I dont know their number (too lazy to go to the back garden). He just left his business card. With his mobile. But Im sure you cn google it or check golden pages. It costs us €195 a year for maintenance


----------



## Caveat (15 Nov 2007)

tablesalt said:


> Our engineer told us that it must be treatment system now as opposed to just a sceptic tank.


 
That's it - that's what I was getting at.


----------



## elefantfresh (15 Nov 2007)

I've just been quoted 500e + VAT for a 3 ton concrete yoke and 9k for another plastic one!!! jeany mac - thats some difference. Must keep making phone calls....


----------



## davidoco (15 Nov 2007)

elefantfresh said:


> Looking on google and i can't see a site with prices for a septic tank. Anyone installed one of these themselves? I'm thinking it can't be that difficult. I have access to a JCB so i guess just get the right depth so i have the correct fall etc. Any pointers would be great. And i'd love a price for one as i've been quoted 10k by my builder to put one in.


 
That might sound high but it's for far more than a septic tank.  I presume he's quoting you that for all groundworks and septic tank/secondary treatment and percolation.

I had a septic tank, percolation area and groundworks completed last year for €3,000 and then extra for the treatment system €4,000 (BNM)


----------



## P.Ranks (15 Nov 2007)

I got my septic tank from Murtaghs in Longford (http://www.shaymurtagh.ie/). Bog standard type (aren't they all I hear you say), a simple concrete, dual chamber tank.  whether you need a ST or a treatment system surely depends on your ground, and whether the percolation in the area will allow use of a simple septic tank, or require further treatment as in aerated treatment system. Percolation test at planning stage should give one a good indication of this. The CoCo will let you know for sure if they require you to install one.  Most STs can be retrofitted with aerating systems anyway I think.
I also got a rain water harvesting system from same company ([broken link removed], no other ties BTW, just supplied me), and the cost of the two together was €3500 delivered. Had to install both myself, although they delivered the RWH tank into the hole I had prepared, and this is what one has to do, as they need to be dropped in using a special rig that comes with the lorry.
Installing the ST was handy enough, just stick to the requirements in the EPAs domestic watewater manual and you should be OK, but there's a bit in it re; percolation areas (tip: don't use land drainage pipe, gets clogged real easy, I bought standard 4'' sewer pipe and cut 4'' slits all along it with a angle grinder, much better job, and this was recommended to me by someone in the CoCo who deals with planning apps).
I see you were quoted 10K to get one installed, if thats the case, and you go for it, then I'm in the wrong job, and should be installing these buggers myself!!
A simple septic tank, dual chamber, delivered should cost less than 2K by my estimation, as most of the costs associated with my buy was the RWH tank, which came with submersible pump and a few other bits and bobs.
Good luck anyroad.


----------



## lfcfan (15 Nov 2007)

We got the BAF system from O'Reilly Oakstown in Trim. 

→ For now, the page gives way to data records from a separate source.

-- ==== Sys2Proof/Machine/Types.lean ====
section
/-! DEFINITION. The pieces the units of the part hold (00_scope.md Table 0-2): records, queues, timers,
notices and replies, as plain data. -/

namespace Sys2Proof.Machine

/-- Four like things, one for each number 1 to 4. -/
structure Quad (α : Type) where
  at1 : α
  at2 : α
  at3 : α
  at4 : α
  deriving DecidableEq, Repr

/-- Two like things, one for each runway. -/
structure Duo (α : Type) where
  atA : α
  atB : α
  deriving DecidableEq, Repr

/-! ## Layout and stage unit -/

/-- The yard-wide stage (R10, Table 1-6). -/
inductive Stage where
  | config | inventory | run
  deriving DecidableEq, Repr

/-- A crane parameter set (Table 1-2); the crane number is the key. -/
structure ParamSet where
  runway : RunwayId
  order : Nat
  front : Nat
  rear : Nat
  vFull : Nat
  vSlow : Nat
  vCreep : Nat
  decel : Nat
  react : Nat
  xRef : Nat
  capacity : Nat
  gain : Nat
  deriving DecidableEq, Repr

/-- The geometry of a bay (R6). -/
structure BayGeom where
  runway : RunwayId
  xLo : Nat
  xHi : Nat
  kingpinX : Nat
  direction : Int
  trailerY : Nat
  deriving DecidableEq, Repr

/-- The global settings (Table 1-4). -/
structure Settings where
  faultLatch : LatchMode
  hostSilence : SilencePeriod
  linkTimeout : Nat
  gap : Nat
  passHeight : Nat
  posTolerance : Nat
  jumpLimit : Nat
  refTolerance : Nat
  weightTolerance : Nat
  stabilityBand : Nat
  settleTime : Nat
  rezeroCount : Nat
  trailTime : Nat
  beaconStretch : Nat
  debounce : Nat
  tier2Penalty : Nat
  overspeedRecords : Nat
  deriving DecidableEq, Repr

/-- What the layout and stage unit holds (01); slot geometry stands in the slot table. A crane is
SWAP_PENDING exactly while it has a shadow set (R3). -/
structure Lsu where
  stage : Stage
  runways : Duo (Option Nat)
  active : Quad (Option ParamSet)
  shadow : Quad (Option ParamSet)
  bays : Quad (Option BayGeom)
  settings : Settings
  deriving DecidableEq, Repr

/-! ## Slot map unit -/

/-- The tier of a slot with the fields present for it (Table 1-3). -/
inductive Tier where
  | one (mMax : Nat)
  | two (left right : Nat)
  deriving DecidableEq, Repr

/-- The geometry of a slot (Table 1-3); the slot index is the key. -/
structure SlotGeom where
  runway : RunwayId
  row : Nat
  x : Nat
  y : Nat
  dMax : Nat
  group : Nat
  tier : Tier
  deriving DecidableEq, Repr

/-- The state of a slot, with its occupant when OCCUPIED (Table 2-1). -/
inductive SlotState where
  | free
  | occupied (coil : Nat)
  | blocked
  deriving DecidableEq, Repr

/-- The reservation of a slot (Table 2-1). -/
inductive Reservation where
  | none
  | source (task : Nat)
  | dest (task : Nat)
  deriving DecidableEq, Repr

/-- A slot record (Table 2-1). -/
structure Slot where
  geom : SlotGeom
  state : SlotState
  resv : Reservation
  deriving DecidableEq, Repr

/-- A coil's location (Table 2-3). Its state follows from it: STORED, ON_HOOK or ON_TRUCK (R22). -/
inductive Location where
  | slot (i : Nat)
  | hook (c : CraneId)
  | cradle (b : BayId) (k : Nat)
  deriving DecidableEq, Repr

/-- A coil record (Table 2-3); the coil id is the key. -/
structure Coil where
  width : Nat
  diameter : Nat
  declared : Nat
  measured : Option Int
  group : Nat
  location : Location
  task : Option Nat
  plan : Option BayId
  deriving DecidableEq, Repr

/-- What the fit test and the selector take of a coil (R25, R40): width, diameter, weight, group. -/
structure CoilDesc where
  width : Nat
  diameter : Nat
  weight : Int
  group : Nat
  deriving DecidableEq, Repr

/-- What the slot map unit holds: two tables with strictly rising keys (R20, R21). -/
structure Smu where
  slots : List (Nat × Slot)
  coils : List (Nat × Coil)
  deriving DecidableEq, Repr

/-! ## Task control unit -/

/-- A task's source: a slot or a cradle (Table 4-1). -/
inductive Place where
  | slot (i : Nat)
  | cradle (b : BayId) (k : Nat)
  deriving DecidableEq, Repr

/-- A task's destination (Table 4-1). -/
inductive Dest where
  | auto
  | place (p : Place)
  deriving DecidableEq, Repr

/-- Task kinds (Table 4-2). -/
inductive TaskKind where
  | move | load | unload
  deriving DecidableEq, Repr

/-- Where a task stands in its work: its state, or its held-from state while it is HELD (Table 4-1). -/
inductive Phase where
  | queued | dispatched | picking | weighing | carrying | placing
  deriving DecidableEq, Repr

/-- Hold reasons (Table 4-6). -/
inductive HoldReason where
  | positionMismatch | weightMismatch | weighTimeout | noSlot | axleLimit | planOrder
  | linkLost | referenceLost
  deriving DecidableEq, Repr

/-- A task record (Table 4-1). The task is HELD exactly while `hold` is present; `phase` is then its
held-from state (R71). -/
structure Task where
  id : Nat
  coil : Nat
  kind : TaskKind
  source : Place
  dest : Dest
  priority : Bool
  noVerify : Bool
  phase : Phase
  hold : Option HoldReason
  deadline : Option Nat
  offered : Option Int
  fresh : Bool
  deriving DecidableEq, Repr

/-- What the task control unit holds (04). -/
structure Tcu where
  queues : Quad (List Task)
  halts : Quad (Option HaltMode)
  detached : Quad Bool
  mismatches : Nat
  deriving DecidableEq, Repr

/-! ## Crane link unit and ports -/

/-- What a status record says of the grab (Table 5-1). -/
inductive Grab where
  | opened | closed | unknown
  deriving DecidableEq, Repr

/-- The phase of a phase report (Table 5-1). -/
inductive PhaseReport where
  | none | arrivedPick | lifted | arrivedPlace | released
  deriving DecidableEq, Repr

/-- A status record that is valid on its port (Table 5-1). -/
structure StatusRec where
  raw : Nat
  v : Int
  y : Nat
  h : Nat
  count : Int
  grab : Grab
  phase : PhaseReport
  task : Nat
  driveFault : Bool
  deriving DecidableEq, Repr

/-- Permission classes (R129). -/
inductive Class where
  | stop | creep | slow | full
  deriving DecidableEq, Repr

/-- Orders (Table 5-3). -/
inductive Order where
  | none | goPick | goPlace | hold
  deriving DecidableEq, Repr

/-- A command record (Table 5-3); the port is the crane's. -/
structure CommandRec where
  fwd : Class
  rev : Class
  fwdSpeed : Nat
  revSpeed : Nat
  lower : Bool
  raise : Bool
  order : Order
  task : Nat
  x : Nat
  y : Nat
  deriving DecidableEq, Repr

/-- A link's state; the watchdog runs only while it is ACTIVE (Table 5-4). -/
inductive Link where
  | silent
  | active (deadline : Nat)
  | lost
  deriving DecidableEq, Repr

/-- The last valid status record, its corrected position, and when it arrived (Table 5-2, R102). -/
structure LastRec where
  record : StatusRec
  corrected : Int
  time : Nat
  deriving DecidableEq, Repr

/-- The crane record of the crane link unit (Table 5-2). `seenPos` is the position as the other units
see it (R95); `pairAbove` says that the pair with the next higher crane is in conflict (R97). -/
structure CraneLink where
  link : Link
  last : Option LastRec
  seenPos : Option Int
  period : Bool
  correction : Int
  referenced : Bool
  overCount : Nat
  overspeed : Bool
  pairAbove : Bool
  driveFault : Bool
  deriving DecidableEq, Repr

/-- A receiver, hunting for a sync byte, or inside a frame or record with the bytes collected after its
sync byte (R182, R187). -/
inductive Receiver where
  | hunting
  | inside (got : List Byte)
  deriving DecidableEq, Repr

/-- The classes a command record carried and when it was sent (R98). -/
structure SentClass where
  time : Nat
  fwd : Class
  rev : Class
  deriving DecidableEq, Repr

/-- A crane port: its receiver and error counter (R101, R187), the record being sent, the record
waiting, the last sent record (R90), and the classes sent lately (R98). -/
structure Port where
  receiver : Receiver
  errors : Nat
  sending : Option CommandRec
  waiting : Option CommandRec
  lastSent : CommandRec
  sentLog : List SentClass
  deriving DecidableEq, Repr

/-! ## Weighing unit -/

/-- Weighing states (Table 6-3). -/
inductive WeighState where
  | unzeroed | zeroed | due | stale
  deriving DecidableEq, Repr

/-- Load classes (Table 6-6). -/
inductive LoadClass where
  | empty | light | medium | heavy
  deriving DecidableEq, Repr

/-- The freeze conditions of a hoist (R113). -/
structure FreezeConds where
  saturated : Bool
  overload : Bool
  underload : Bool
  deriving DecidableEq, Repr

/-- A result of the weighing unit (R106, R107); the weights are absent while the window is not full. -/
structure WeighResult where
  count : Nat
  filtered : Option Int
  recorded : Option Int
  steady : Bool
  valid : Bool
  stable : Bool
  deriving DecidableEq, Repr

/-- A frozen result (Table 6-5). -/
structure Frozen where
  cause : FreezeConds
  filtered : Option Int
  recorded : Option Int
  steady : Bool
  count : Nat
  state : WeighState
  deriving DecidableEq, Repr

/-- The hoist record (Table 6-1), with the result of the last arrival and the load class last given
(R118, R120). -/
structure Hoist where
  window : List Int
  z : Int
  state : WeighState
  counter : Nat
  frozen : Option Frozen
  conds : FreezeConds
  result : WeighResult
  loadClass : Option LoadClass
  deriving DecidableEq, Repr

/-! ## Runway collision unit -/

/-- A crane's claim: its kind, with the front and rear edges (R124, R125). -/
inductive Claim where
  | none
  | live (front rear : Int)
  | frozen (front rear : Int)
  deriving DecidableEq, Repr

/-- What the collision unit takes from a valid status record (Table 7-1). -/
structure Motion where
  p : Int
  v : Int
  h : Nat
  closed : Bool
  deriving DecidableEq, Repr

/-- The caps of Table 7-5, in its order. -/
inductive Cap where
  | stageConfig | linkNotActive | awaiting | estop | halt | orderConflict | overspeed | driveFault
  | stageInventory | unreferenced | insideZone
  deriving DecidableEq, Repr

/-- The crane record of the collision unit (Table 7-1). The last sent classes and the last sent lower
allowed are those of the port's last sent record. `seenRef` is the referenced mark as this unit sees
it (R95). -/
structure RcuCrane where
  motion : Option Motion
  load : Option LoadClass
  seenRef : Bool
  claim : Claim
  availF : Nat
  availR : Nat
  compF : Class
  compR : Class
  finalF : Class
  finalR : Class
  caps : List Cap
  lower : Bool
  runEnable : Bool
  awaiting : Bool
  deriving DecidableEq, Repr

/-- A runway view (R122): its length and its ESTOP condition; its zones stand in `zones`. -/
structure RunwayView where
  length : Nat
  estop : Bool
  deriving DecidableEq, Repr

/-- A zone's two conditions, as the bay control unit last reported them (R122). -/
structure Zone where
  closed : Bool
  manned : Bool
  deriving DecidableEq, Repr

/-- What the runway collision unit holds (07). -/
structure Rcu where
  cranes : Quad (Option RcuCrane)
  views : Duo (Option RunwayView)
  zones : Quad (Option Zone)
  deriving DecidableEq, Repr

/-! ## Bay control unit -/

/-- Bay states (Table 8-3). -/
inductive BayState where
  | empty | present | secured | working | complete
  deriving DecidableEq, Repr

/-- The three inputs of a bay (Table 8-2). -/
structure BayInputs where
  curtain : Bool
  driver : Bool
  chocks : Bool
  deriving DecidableEq, Repr

/-- Status of a plan entry (Table 8-5). -/
inductive EntryStatus where
  | pending | claimed | placed | onTruck | removed
  deriving DecidableEq, Repr

/-- An entry of an installed plan (Table 8-4). -/
structure Entry where
  cradle : Nat
  coil : Nat
  status : EntryStatus
  deriving DecidableEq, Repr

/-- The fields PLAN-OPEN carries (Table 8-4). -/
structure PlanHead where
  kind : PlanKind
  length : Nat
  eK : Nat
  eA : Nat
  kLim : Nat
  aLim : Nat
  gLim : Nat
  cradles : List Nat
  deriving DecidableEq, Repr

/-- An installed plan (Table 8-4): entries in loading order. -/
structure Plan where
  head : PlanHead
  entries : List Entry
  closed : Bool
  deriving DecidableEq, Repr

/-- The plan being built (R152, R153): entries so far, each a cradle and a coil id. -/
structure Build where
  bay : BayId
  head : PlanHead
  entries : List (Nat × Nat)
  deriving DecidableEq, Repr

/-- The bay record (Table 8-2); its geometry stands in `Lsu.bays`. -/
structure Bay where
  state : BayState
  live : BayInputs
  mode : CurtainMode
  latch : Bool
  snapshot : BayInputs
  frozen : Bool
  work : List Nat
  trail : Option Nat
  plan : Option Plan
  intrusion : Bool
  deriving DecidableEq, Repr

/-- What the bay control unit holds (08). -/
structure Bcu where
  bays : Quad (Option Bay)
  build : Option Build
  deriving DecidableEq, Repr

/-! ## Discrete I/O unit -/

/-- An input line: its raw level (a pin), its debounced level, its settling period's end (R166). -/
structure Line where
  raw : Bool
  level : Bool
  settling : Option Nat
  deriving DecidableEq, Repr

/-- The assignment of an input function (R168). -/
structure InAssign where
  selection : Nat
  invert : Bool
  mode : InputMode
  deriving DecidableEq, Repr

/-- The assignments of the 18 input functions (Table 9-1). -/
structure InTable where
  ref : Quad InAssign
  estop : Duo InAssign
  curtain : Quad InAssign
  driver : Quad InAssign
  chocks : Quad InAssign
  deriving DecidableEq, Repr

/-- The assignment of an output line (R169). -/
structure OutAssign where
  signal : Signal
  mode : OutputMode
  deriving DecidableEq, Repr

/-- What an output line carries (R169). -/
inductive Drive where
  | inactive | active | released
  deriving DecidableEq, Repr

/-- The beacon control of a crane (Table 9-3). -/
structure Beacon where
  mode : BeaconMode
  hostLevel : Bool
  on : Bool
  stretch : Option Nat
  deriving DecidableEq, Repr

/-- What the discrete I/O unit holds (09). -/
structure Dio where
  lines : Vector Line 32
  inputs : InTable
  outputs : Vector OutAssign 16
  beacons : Quad Beacon
  deriving DecidableEq, Repr

/-! ## Fault and notice unit -/

/-- The crane kinds of Table 10-1, in its order. -/
inductive CraneFault where
  | linkLost | positionJump | refDrift | orderConflict | overspeed | driveFault
  | overload | underload | cellSaturated | zeroDrift
  deriving DecidableEq, Repr

/-- The 50 flags: a kind with a subject (R174). -/
inductive FlagId where
  | crane (k : CraneFault) (c : CraneId)
  | bayIntrusion (b : BayId)
  | estop (r : RunwayId)
  | hostSilent
  | noticeLost
  | powerUp
  | restarted
  deriving DecidableEq, Repr

/-- A flag: its raise count while it is set, and its condition-live mark (R174). -/
structure Flag where
  count : Option Nat
  live : Bool
  deriving DecidableEq, Repr

/-- Causes of a change of stage (R16). -/
inductive StageCause where
  | commit | openYard | closeYard | restart
  deriving DecidableEq, Repr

http://www.oreillyoakstown.com/baf.htm

System is €4,850 and it is electronically monitored from the house. You get 1 years free maintenance contract and it's around €150 a year after that. 

Very easy company to deal with and they put the tanks in last week when they said they would with no hassle.

I've no affiliation with this company, just a happy customer


----------



## xt40 (16 Nov 2007)

word of warning 
ive got a titan which i think was supplied by one of the well known companies . i dont have a maintenance agreement as i think its outrageous. when i had a problem with the pump earlier this year i rang the manufacturer and found out my flat site should have a simple gravity outlet with a 4 inch pipe yet the suppliers sold the guy i bought the house off the obviously more expensive and troublesome electric pumped 2 inch outlet version which it appears is only required if the tank needs to drain uphill.


----------



## ninsaga (16 Nov 2007)

elefantfresh said:


> I've just been quoted 500e + VAT for a 3 ton concrete yoke and 9k for another plastic one!!! jeany mac - thats some difference. Must keep making phone calls....



Planning would stipulate using a waste water treatment unit as opposed to a septic tank for domestic use.

A tank for €500 sounds dodgy, yet the €9k sounds like Biocycle...which are bigger tanks & way over the odds pricewise from what I can see.

The BAF system looks like a good one.

Be sure to go with a good tank- don't take short cuts on this one or you could literally be up to your neck in sh*ite


----------



## lfcjfc (16 Nov 2007)

Folks,

Not all councils demand a treatment system - it depends on the outcome of your percolation test and recommendations from that. Test results for my site gives us the flexibility to install a standard septic tank if we want to. I've enquired on a number of fronts as to what the best option would be - builders, homeowners, this board, and even treatment system providers - nobody recommended/pushed a treatment system above a standard tank if its not really required.


----------



## sas (16 Nov 2007)

ninsaga said:


> A tank for €500 sounds dodgy


 
Not really. Local builders suppliers to me quoted me €580 for a 3500 litre concrete figure 8 septic tank. Just the tank, no installation or percolation pipes etc.


----------



## sas (16 Nov 2007)

Something else worth noting is that you don't really have a choice which system you opt for. If planning permission was granted based on a septic tank then its a septic tank you have to go with. 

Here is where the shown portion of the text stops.